As the district judge in Peoples was completing her order granting remand, her neighbor down the hall was busy denying remand on similar facts in Hale v. Bayer Corporation, No. 15-cv-00745, 2015 U.S. Dist. LEXIS 123517 (S.D. Ill. Sept. 16, 2015).  In Hale, the product was an over-the-counter pain reliever, but the pharmacy was the same Illinois-based company, and it was sued for the same disingenuous reason—to block removal jurisdiction.  In Hale, the plaintiffs sued in Madison County, Illinois, another forum notoriously well-liked by plaintiffs, and the defendants removed.  This time, however, the district court held that the pharmacy was fraudulently joined, citing the same Illinois authority and even quoting the same passage.  Id. at **5-8 (quoting Walton).  As in Peoples, the plaintiff did not allege that the pharmacy knew of any particular
susceptibility, and the discovery taken to date revealed that the plaintiff had filled prescriptions at other pharmacies.  Id. at *5.  Thus, although the plaintiff alleged that he purchased drugs from the pharmacy, that alleged no more than a “consumer relationship” under which the pharmacy owed him no duty of care.  Id. at **7-9.  The court concluded that the law “demand[s] that a plaintiff allege facts sufficient to bring a claim within a legally recognized cause of action.  A plaintiff may not rely on conclusions of law or fact unsupported by specific factual allegations.”  Id. at *9.
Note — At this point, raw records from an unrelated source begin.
-- ==== Sys2Proof/Word.lean ====
section
/-! DEFINITION. The words of the block: bytes and 16-bit halves (00_scope.md section 7). -/

namespace Sys2Proof

/-- A byte: 8 bits, bit 0 least significant (00_scope.md section 7). -/
abbrev Byte := BitVec 8

/-- A 16-bit word: `target_flow`, `seq_value`, `h_wdata` (R24, R26, R38). -/
abbrev Half := BitVec 16

end Sys2Proof
end

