-- ==== Sys2Proof/Machine/Receiver.lean ====
section
/-! DEFINITION. The frame receiver (41_receiver.md): the six byte classes, the driving step RX_BYTE (R140), and a
whole stream fed byte by byte. -/

namespace Sys2Proof.Machine

/-! ### The effects of the six classes -/

/-- R141. -/
def rxStartOp (s : State) : State :=
  let s1 := s.memWrite 0 Config.startByte
  { s1 with rx := { s1.rx with count := 1 } }

/-- R142: the byte is discarded. -/
def rxDropOp (_b : Byte) (s : State) : State := s

/-- R143: the byte is stored, and the capture discarded in the same step. -/
def rxBadLenOp (b : Byte) (s : State) : State := (s.memWrite 1 b).rxEmpty

/-- R144. -/
def rxLenOp (b : Byte) (s : State) : State :=
  let s1 := s.memWrite 1 b
  { s1 with rx := { s1.rx with len := b, count := 2 } }

/-- R145. -/
def rxDataOp (b : Byte) (s : State) : State :=
  let s1 := s.memWrite s.rx.count b
  { s1 with rx := { s1.rx with count := rxNext s.rx.count } }

/-- R146: the byte completes the capture, which is emitted when it validates; either way the receiver is empty. -/
def rxLastOp (b : Byte) (s : State) : State × Option Frame :=
  let s1 := s.memWrite s.rx.count b
  let l := s.rx.len.toNat
  if codecValidate (s1.rx.buf.readRange 0 l) l then
    (s1.rxEmpty, some ⟨s1.rx.buf.read 2, s1.rx.buf.readRange 3 (l - 4)⟩)
  else (s1.rxEmpty, none)

/-- `RX_BYTE(b)` (R140). -/
def rxByte (b : Byte) (s : State) : State × Option Frame :=
  match rxClass s.rx.count s.rx.len b with
  | .start => (rxStartOp s, none)
  | .drop => (rxDropOp b s, none)
  | .badLen => (rxBadLenOp b s, none)
  | .len => (rxLenOp b s, none)
  | .data => (rxDataOp b s, none)
  | .last => rxLastOp b s

/-- A stream of bytes fed to the receiver, with the frames it emits, in order (R68 item 1). -/
def rxFeed : List Byte → State → State × List Frame
  | [], s => (s, [])
  | b :: rest, s =>
    let r := rxByte b s
    let r' := rxFeed rest r.1
    (r'.1, r.2.toList ++ r'.2)

/-! ### The rows: a class applies in a wait (R140), to the bytes and the state of its rule -/

/-- Whether the receiver, inside a wait, decodes this byte to this class. -/
def rxEnabled (c : RxClass) (b : Byte) (s : State) : Bool :=
  s.seq.state == .wait && rxClass s.rx.count s.rx.len b == c

/-- RX_START (R141). -/
def execRxStart (s : State) : Host.Outcome State Fault Refusal :=
  whenEnabled (rxEnabled .start Config.startByte s) (rxStartOp s)

/-- RX_DROP (R142). -/
def execRxDrop (b : Byte) (s : State) : Host.Outcome State Fault Refusal :=
  whenEnabled (rxEnabled .drop b s) (rxDropOp b s)

/-- RX_BADLEN (R143). -/
def execRxBadLen (b : Byte) (s : State) : Host.Outcome State Fault Refusal :=
  whenEnabled (rxEnabled .badLen b s) (rxBadLenOp b s)

/-- RX_LEN (R144). -/
def execRxLen (b : Byte) (s : State) : Host.Outcome State Fault Refusal :=
  whenEnabled (rxEnabled .len b s) (rxLenOp b s)

/-- RX_DATA (R145). -/
def execRxData (b : Byte) (s : State) : Host.Outcome State Fault Refusal :=
  whenEnabled (rxEnabled .data b s) (rxDataOp b s)

/-- RX_LAST (R146), with the hand-over of the frame to the wait in the same step (R147). -/
def execRxLast (b : Byte) (s : State) : Host.Outcome State Fault Refusal :=
  whenEnabled (rxEnabled .last b s) (handOver (rxLastOp b s))

end Sys2Proof.Machine
end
So returning to our theme, when presented with very similar cases, one district judge sanctioned the plaintiff’s effort to stay in state court by finding on the slimmest of authority that a local pharmacy could owe an actionable duty.  Another sanctioned the plaintiff’s obvious forum manipulation by denying remand and rejecting potential liability where the law did not support it. The only way we can reconcile these orders is to say we agree with the former and not the latter.  In the end, we will refrain from commenting further on these two cases; or maybe we will make fraudulent joinder our constant refrain.  Put another way, we could wind up this post now, or we could wind up to pitch additional pithy commentary on one of our favorite topics.  You see what we did there?